One of the fundamental problems surrounding mapping is the mismatch between the 2D nature of paper (and digital) maps and the 3D world we are trying to map. Just like geospatial data filetypes, there exist various map projections. Below are two of the most common map projections in GIS:

  • WGS 84/World Geodetic System, 1984 (EPSG:4326) represents the world as an ellipsoid, and uses degrees as a unit of measurement. It is commonly used in GPS applications. When you reference something by latitude and longitude, it is projected in WGS 84.

  • WGS 84/Pseudo-Mercator (EPSG:3857) is used by popular mapping platforms like OpenStreetMaps, Google, as well as by GIS applications like ArcGIS. It projects ellipsoidal coordinates on a sphere, and uses metres as its unit. Errors of scale and distance exist, up to 0.7 percent and 43 km, respectively [5].

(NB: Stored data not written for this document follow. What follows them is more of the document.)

-- ==== Sys2Proof/Machine/Objects.lean ====
section
/-! DEFINITION. The object dictionary's rows: one `ObjSpec` for every row of the spec's object tables (2-1, 3-13, 4-12,
5-9, 6-7, 7-8, 8-6, 9-10, 10-8, 11-6, 12-11, 13-10, 14-13, 15-15, 16-3, 16-13 and the tables of chapter 17), with
its index, subindex, type, access, persistence, protection, range and default as the row gives them.

The objects that 0x2200 shows of the tenant `tn_select` names are held per tenant at the model's own indices
0x12000 + tenant, which no 16-bit index reaches (`Ob.tn_weight`, `Ob.tn_step_rate` ...).
A default that the table leaves out is 0 (DESIGN CHOICE, log entry 3). -/

namespace Sys2Proof.Machine

/-- `id_vendor` (16, object 0x1000:01): STRING, CONST, default —. -/
def Ob.id_vendor : ObjSpec :=
  ⟨0x1000, 1, 1, 1, .octets, .const, false, .openWrite, 0, 255, none, .fixed 0⟩

/-- `id_product` (16, object 0x1000:02): STRING, CONST, default —. -/
def Ob.id_product : ObjSpec :=
  ⟨0x1000, 1, 2, 2, .octets, .const, false, .openWrite, 0, 255, none, .fixed 0⟩

/-- `id_part` (16, object 0x1000:03): U16, CONST, default —. -/
def Ob.id_part : ObjSpec :=
  ⟨0x1000, 1, 3, 3, .u16, .const, false, .openWrite, 0, 65535, none, .fixed 36900⟩

/-- `id_stepping` (16, object 0x1000:04): U8, CONST, default —. -/
def Ob.id_stepping : ObjSpec :=
  ⟨0x1000, 1, 4, 4, .u8, .const, false, .openWrite, 0, 255, none, .fixed 176⟩

/-- `id_fingerprint` (16, object 0x1000:05): OCTETS (32), RO, default —. -/
def Ob.id_fingerprint : ObjSpec :=
  ⟨0x1000, 1, 5, 5, .octets, .ro, false, .openWrite, 32, 32, none, .fixed 0⟩

/-- `id_public_key` (16, object 0x1000:06): OCTETS (1,952), RO, default —. -/
def Ob.id_public_key : ObjSpec :=
  ⟨0x1000, 1, 6, 6, .octets, .ro, false, .openWrite, 1952, 1952, none, .fixed 0⟩

/-- `id_certificate` (16, object 0x1000:07): OCTETS (0–4,096), RO, default —. -/
def Ob.id_certificate : ObjSpec :=
  ⟨0x1000, 1, 7, 7, .octets, .ro, false, .openWrite, 0, 4096, none, .fixed 0⟩

/-- `id_boot_count` (16, object 0x1000:08): U32, RO, default —. -/
def Ob.id_boot_count : ObjSpec :=
  ⟨0x1000, 1, 8, 8, .u32, .ro, false, .openWrite, 0, 4294967295, none, .fixed 0⟩

/-- `id_last_reset` (16, object 0x1000:09): U8, RO, default —. -/
def Ob.id_last_reset : ObjSpec :=
  ⟨0x1000, 1, 9, 9, .u8, .ro, false, .openWrite, 0, 255, none, .fixed 0⟩

/-- `fw_version` (16, object 0x1010:01): U32, RO, default —. -/
def Ob.fw_version : ObjSpec :=
  ⟨0x1010, 1, 1, 1, .u32, .ro, false, .openWrite, 0, 4294967295, none, .fixed 0⟩

/-- `fw_svn` (16, object 0x1010:02): U32, RO, default —. -/
def Ob.fw_svn : ObjSpec :=
  ⟨0x1010, 1, 2, 2, .u32, .ro, false, .openWrite, 0, 4294967295, none, .fixed 0⟩

/-- `rom_version` (16, object 0x1010:03): U32, CONST, default —. -/
def Ob.rom_version : ObjSpec :=
  ⟨0x1010, 1, 3, 3, .u32, .const, false, .openWrite, 0, 4294967295, none, .fixed 16777216⟩

/-- `witness_mode` (12, object 0x2040:01): U8, RWF, PERSIST, default 0. -/
def Ob.witness_mode : ObjSpec :=
  ⟨0x2040, 1, 1, 1, .u8, .rwf, true, .guarded, 0, 2, none, .fixed 0⟩

/-- `witness_peer` (12, object 0x2040:02): U32, RW, PERSIST, default 0. -/
def Ob.witness_peer : ObjSpec :=
  ⟨0x2040, 1, 2, 2, .u32, .rw, true, .guarded, 0, 4294967295, none, .fixed 0⟩

/-- `witness_extent` (12, object 0x2040:03): OCTETS (16), RW, PERSIST, default all zero. -/
def Ob.witness_extent : ObjSpec :=
  ⟨0x2040, 1, 3, 3, .octets, .rw, true, .guarded, 16, 16, none, .fixed 0⟩

/-- `witness_station` (12, object 0x2040:04): U16, RW, PERSIST, default 0. -/
def Ob.witness_station : ObjSpec :=
  ⟨0x2040, 1, 4, 4, .u16, .rw, true, .guarded, 0, 255, none, .fixed 0⟩

/-- `witness_timeout` (12, object 0x2040:05): U32, RW, PERSIST, default 2,500 (100 µs). -/
def Ob.witness_timeout : ObjSpec :=
  ⟨0x2040, 1, 5, 5, .u32, .rw, true, .guarded, 250, 250000, none, .fixed 2500⟩

/-- `witness_loss_action` (12, object 0x2040:06): U8, RW, PERSIST, default 0. -/
def Ob.witness_loss_action : ObjSpec :=
  ⟨0x2040, 1, 6, 6, .u8, .rw, true, .guarded, 0, 1, none, .fixed 0⟩
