-- ==== Sys2Proof/Machine/Parts/Text.lean ====
section
/-! DEFINITION. State of the text path (chapter 7): dictionaries, grammar programs, mask caches and compiled stop sets. -/

namespace Sys2Proof.Machine

/-- A loaded grammar program and the model slot it was verified for (R272). -/
structure GrammarSlot where
  image : GrammarImage
  model : Nat
  /-- TEXT tiles that keep the program, in order -/
  tiles : List Nat
deriving DecidableEq, Repr

/-- A mask tile that a half's cache holds: the tick of its last use and the T1 slot that it stands in. -/
structure CachedMask where
  used : Nat
  slot : Nat
deriving DecidableEq, Repr

/-- State of chapter 7 that is no object of the dictionary. -/
structure TextSt where
  dicts : SMap DictImage
  grammars : SMap GrammarSlot
  /-- mask cache of each half, by the T2 address of the mask tile (R274) -/
  cache0 : SMap CachedMask
  cache1 : SMap CachedMask
  /-- T2 address of each compiled stop set, by 16 × station + set (R280) -/
  stops : SMap Nat
  /-- tick from which the text clusters of each half hold their shards (R257) -/
  ready0 : Option Nat
  ready1 : Option Nat
deriving DecidableEq, Repr

end Sys2Proof.Machine
end

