/-- A scalar object's value: i-th index, j-th subindex of its row. -/
def State.objAt (s : State) (o : ObjSpec) (i j : Nat) : Nat := (mget s.dict.od (objKey o i j)).getD (objDefault o i)

/-- A scalar object's value at its i-th index. -/
def State.obj (s : State) (o : ObjSpec) (i : Nat) : Nat := s.objAt o i 0

/-- The composition in force is SLICE_MEMBER: written so, and a plat that this tile agreed to is committed (R27, Table 1-8); until then, and after it has
left the plat, the tile is STANDALONE. -/
def State.sliced (s : State) : Bool := s.obj Ob.composition 0 == 1 && s.fab.plat.isSome

/-- Set a scalar object. -/
def State.setObjAt (s : State) (o : ObjSpec) (i j v : Nat) : State :=
  { s with dict := { s.dict with od := mputD (objDefault o i) s.dict.od (objKey o i j) v } }

/-- Set a scalar object at its i-th index. -/
def State.setObj (s : State) (o : ObjSpec) (i v : Nat) : State := s.setObjAt o i 0 v

/-- Add to a counter object. -/
def State.addObj (s : State) (o : ObjSpec) (i n : Nat) : State := s.setObj o i (s.obj o i + n)

/-- Count one. -/
def State.bump (s : State) (o : ObjSpec) (i : Nat) : State := s.addObj o i 1

/-- Default of an OCTETS object: zeros where the row gives one length, empty where it gives a range. -/
def strDefault (o : ObjSpec) : Octets := if o.lo == o.hi then List.replicate o.lo 0 else []

/-- An OCTETS object's value. -/
def State.strAt (s : State) (o : ObjSpec) (i j : Nat) : Octets :=
  (mget s.dict.strings (objKey o i j)).getD (strDefault o)

/-- An OCTETS object's value at its i-th index. -/
def State.str (s : State) (o : ObjSpec) (i : Nat) : Octets := s.strAt o i 0

/-- Set an OCTETS object. -/
def State.setStrAt (s : State) (o : ObjSpec) (i j : Nat) (v : Octets) : State :=
  { s with dict := { s.dict with strings := mputD (strDefault o) s.dict.strings (objKey o i j) v } }

/-- Set an OCTETS object at its i-th index. -/
def State.setStr (s : State) (o : ObjSpec) (i : Nat) (v : Octets) : State := s.setStrAt o i 0 v

/-! ### TIME (R538) -/

/-- TIME at a datum tick: the mapping (t_b, s_b, e_b) of R538, the correction truncated toward zero. -/
def timeOf (m : Mgmt) (t : Nat) : Nat :=
  let dt : Nat := t - m.calTb
  let c : Int := Int.tdiv (m.calEb * (min dt 25000000 : Nat)) 25000000
  (m.calSb + (dt * 40 : Nat) + c).toNat

/-- TIME now. -/
def State.timeNow (s : State) : Nat := timeOf s.mgmt s.tick

/-! ### Error reports (R430-R434) -/

/-- Half whose report queue a source uses: half 1's own clusters, channels, stacks, modules and engines report through half 1. -/
def sourceHalf (src : Nat) : Nat :=
  if src < 0x200 then src / 256
  else if src < 0x218 then (src - 0x200) / 12
  else if src < 0x228 then (src - 0x220) / 4
  else if src < 0x250 then (src - 0x230) / 16
  else if src < 0x258 then (src - 0x250) / 4
  else if src < 0x25C then (src - 0x258) % 2
  else if src < 0x280 then (src - 0x260) / 16
  else if src < 0x286 then (src - 0x280) % 2
  else 0

/-- A source's captures and total, empty where it never reported. -/
def State.errSource (s : State) (src : Nat) : ErrSource :=
  (mget s.fb.err.sources src).getD ⟨none, none, 0, none⟩

/-- Store the error recorder. -/
def State.setErr (s : State) (e : ErrRecorder) : State := { s with fb := { s.fb with err := e } }

/-- Put an entry into its half's report queue of 64; a full queue drops it and counts its class. While the Chain is down half 1
keeps up to 256 entries (R431, R433). -/
def State.enqueueErr (s : State) (e : ErrEntry) : State :=
  let r := s.fb.err
  if sourceHalf e.source == 0 then
    if r.queue0.length < 64 then s.setErr { r with queue0 := r.queue0 ++ [e] }
    else s.setObjAt Ob.err_dropped 0 e.cls (s.objAt Ob.err_dropped 0 e.cls + 1)
  else if s.fb.chainDown then
    if r.kept.length < 256 then s.setErr { r with kept := r.kept ++ [e] }
    else s.setObjAt Ob.err_dropped 0 e.cls (s.objAt Ob.err_dropped 0 e.cls + 1)
  else if r.queue1.length < 64 then s.setErr { r with queue1 := r.queue1 ++ [e] }
  else s.setObjAt Ob.err_dropped 0 e.cls (s.objAt Ob.err_dropped 0 e.cls + 1)

/-- Flush a source's coalescing slot: the summary entry of what it suppressed (R432). -/
def State.flushErr (s : State) (src : Nat) : State :=
  let e := s.errSource src
  match e.slot with
  | none => s
  | some c =>
    let s := s.setErr { s.fb.err with sources := mput s.fb.err.sources src { e with slot := none } }
    if c.suppressed == 0 then s
    else s.enqueueErr ⟨c.start, src, c.cls, true, false, c.cause, c.suppressed, 0, c.last, []⟩

/-- One report (R432): captures, total, coalescing, queue. -/
def State.reportBody (s : State) (src cls cause : Nat) (body : Octets) : State :=
  let e := s.errSource src
  let isFirst := e.first.isNone
  let entry : ErrEntry := ⟨s.tick, src, cls, false, isFirst, cause, 1, 0, s.tick, body⟩
  let e1 : ErrSource := { e with first := some (e.first.getD entry), recent := some entry, total := e.total + 1 }
  let window := s.obj Ob.err_coalesce_ticks 0
  let put (s : State) (x : ErrSource) : State := s.setErr { s.fb.err with sources := mput s.fb.err.sources src x }
  match e1.slot with
  | some c =>
    if 0 < window ∧ c.cls = cls ∧ c.cause = cause ∧ s.tick - c.start < window then
      put s { e1 with slot := some { c with suppressed := c.suppressed + 1, last := s.tick } }
    else
      let s := ((put s e1).flushErr src).enqueueErr entry
      put s { (s.errSource src) with slot := some ⟨cls, cause, s.tick, 0, s.tick⟩ }
  | none =>
    let s := s.enqueueErr entry
    put s { e1 with slot := some ⟨cls, cause, s.tick, 0, s.tick⟩ }

/-- A report whose entry carries no source record. -/
def State.report (s : State) (src cls cause : Nat) : State := s.reportBody src cls cause []

/-- Report classes of R430. -/
def clsCorrected : Nat := 0
def clsUncorrected : Nat := 1
def clsPartFailed : Nat := 2
def clsTimeout : Nat := 3
def clsProtocol : Nat := 4
def clsSync : Nat := 5
def clsLogOverflow : Nat := 6
def clsNotice : Nat := 7

/-! ### Stations: write stream, events and completions (R496-R503) -/

/-- A station as it stands before its first HELLO (Table 15-2). -/
def stationInit (s : State) (n : Nat) : Station :=
  ⟨0, s.obj Ob.stn_module n, 0, 0, 0, 0, 0, 0, 0, 0, 0, 0, ⟨0, 0, 0, 0⟩, ⟨0, 0, 0, 0⟩,
   s.obj Ob.stn_intake_kib n * 16, s.obj Ob.stn_intake_kib n * 16, [], 0, 0, [], false, [], [], [], 0,
   s.obj Ob.stn_field_book n, s.obj Ob.stn_cancel_policy n, 0, none⟩

/-- A station's state. -/
def State.station (s : State) (n : Nat) : Station := (mget s.stn.st n).getD (stationInit s n)

/-- Store a station's state. -/
def State.setStation (s : State) (n : Nat) (x : Station) : State :=
  { s with stn := { s.stn with st := mput s.stn.st n x } }

/-- Set a station's Table 15-4 state, in its control area and in `stn_state`. -/
def State.setStationState (s : State) (n code : Nat) : State :=
  (s.setStation n { s.station n with state := code }).setObj Ob.stn_state n code

/-- Room of a ring (R497): 2^n less the entries written and not read. -/
def HostRing.room (r : HostRing) : Nat := 2 ^ r.log2 - (2 ^ 32 + r.write - r.cons) % 2 ^ 32

/-- Address of entry i of a ring: base + 64 + 32 × (i mod 2^n). -/
def HostRing.addr (r : HostRing) (i : Nat) : Nat := r.base + 64 + 32 * (i % 2 ^ r.log2)

/-- Phase bit of entry i: 1 xor bit n of i (R497). -/
def phaseBit (log2 i : Nat) : Nat := 1 - i / 2 ^ log2 % 2

/-- Append a write to a station's ordered write stream; it is issued at once while the station is ATTACHED (R502, R503). -/
def Station.push (x : Station) (addr : Nat) (b : WriteBody) : Station :=
  { x with out := x.out ++ [⟨addr, b, x.state == 1⟩] }

/-- Append a ring entry, after its text slot where it has one (R303). -/
def Station.pushRing (x : Station) (addr : Nat) (e : RingEntry) : Station :=
  (if e.flags % 2 == 1 then x.push e.textAddr (.ringText e.bytes) else x).push addr (.ring e)

/-- Post one event to a station (R501). -/
def Station.event (x : Station) (code handle a0 a1 : Nat) : Station × Bool :=
  if x.state = 1 ∧ x.kept = [] ∧ 0 < x.eq.room then
    let e : EventEntry := ⟨code, phaseBit x.eq.log2 x.eq.write, x.lostFlag, x.eventSeq, handle, a0, a1⟩
    ({ (x.push (x.eq.addr x.eq.write) (.event e)) with
        eq := { x.eq with write := (x.eq.write + 1) % 2 ^ 32 }, eventSeq := (x.eventSeq + 1) % 2 ^ 32, lostFlag := false }, true)
  else if x.kept.length < 64 then
    ({ x with kept := x.kept ++ [⟨code, 0, x.lostFlag, x.eventSeq, handle, a0, a1⟩],
              eventSeq := (x.eventSeq + 1) % 2 ^ 32, lostFlag := false }, true)
  else ({ x with lostFlag := true }, false)

/-- Send an event to one station; an event that is dropped counts in `stn_cnt_events_lost`. -/
def State.event (s : State) (n code handle a0 a1 : Nat) : State :=
  let (x, ok) := (s.station n).event code handle a0 a1
  let s := s.setStation n x
  if ok then s else s.bump Ob.stn_cnt_events_lost n

/-- Post kept events while the event ring has room (R501). -/
def Station.flushKept : Nat → Station → Station
  | 0, x => x
  | f + 1, x =>
    match x.kept with
    | [] => x
    | e :: r =>
      if x.state = 1 ∧ 0 < x.eq.room then
        Station.flushKept f
          { (x.push (x.eq.addr x.eq.write) (.event { e with phase := phaseBit x.eq.log2 x.eq.write })) with
              eq := { x.eq with write := (x.eq.write + 1) % 2 ^ 32 }, kept := r }
      else x

/-- Stations that are ATTACHED. -/
def State.attached (s : State) : List Nat := (s.stn.st.filter (fun p => p.2.state == 1)).map Prod.fst

/-- ANNOUNCE frames of a tile-wide event to every association that agreed the feature (R526): type 9, the event entry as payload. -/
def State.announce (s : State) (code a0 a1 : Nat) : State :=
  let body := toLE 8 code ++ toLE 8 0 ++ toLE 8 a0 ++ toLE 8 a1
  let frames := (s.mgmt.assocs.filter (fun p => p.2.features / 4 % 2 == 1)).map
    (fun p => (⟨9, p.1, p.2.client, p.2.port, 0, 0, 0, 0, body⟩ : OpdunReply))
  { s with mgmt := { s.mgmt with opdunOut := frames ++ s.mgmt.opdunOut } }

/-- A tile-wide event: to every ATTACHED station (R500) and, as an ANNOUNCE, to the associations that agreed it. -/
def State.tileEvent (s : State) (code a0 a1 : Nat) : State :=
  (s.attached.foldl (fun s n => s.event n code 0 a0 a1) s).announce code a0 a1

/-- Type code of a message, Table 15-8. -/
def msgType : MsgBody → Nat
  | .hello _ => 0x01
  | .goodbye => 0x02
  | .ringName _ => 0x03
  | .objRead _ => 0x04
  | .objWrite _ => 0x05
  | .openSession _ => 0x10
  | .close => 0x11
  | .append _ => 0x12
  | .resume _ => 0x13
  | .cancel => 0x14
  | .park => 0x15
  | .revive => 0x16
  | .prefixRegister _ => 0x17
  | .prefixRelease => 0x18
  | .checkpoint _ => 0x20
  | .query _ => 0x21
  | .insert _ => 0x21
  | .delete _ => 0x21
  | .unlisted t => t % 256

We can check the projection of a geopandas dataframe using the following:

# Load the dataframe from the previous section
import geopandas as gpd
# file downloaded from
ontario = gpd.read_file(r"../../data/ontario_health_regions/Ontario_Health_Regions.shp")
<Derived Projected CRS: EPSG:3857>
Name: WGS 84 / Pseudo-Mercator
Axis Info [cartesian]:
- X[east]: Easting (metre)
- Y[north]: Northing (metre)
Area of Use:
- name: World between 85.06°S and 85.06°N.
- bounds: (-180.0, -85.06, 180.0, 85.06)
Coordinate Operation:
- name: Popular Visualisation Pseudo-Mercator
- method: Popular Visualisation Pseudo Mercator
Datum: World Geodetic System 1984 ensemble
- Ellipsoid: WGS 84
- Prime Meridian: Greenwich

Let’s reproject the map into WGS 84. Let’s also filter out Northern Ontario, as we would like to focus more on the southern part of the province.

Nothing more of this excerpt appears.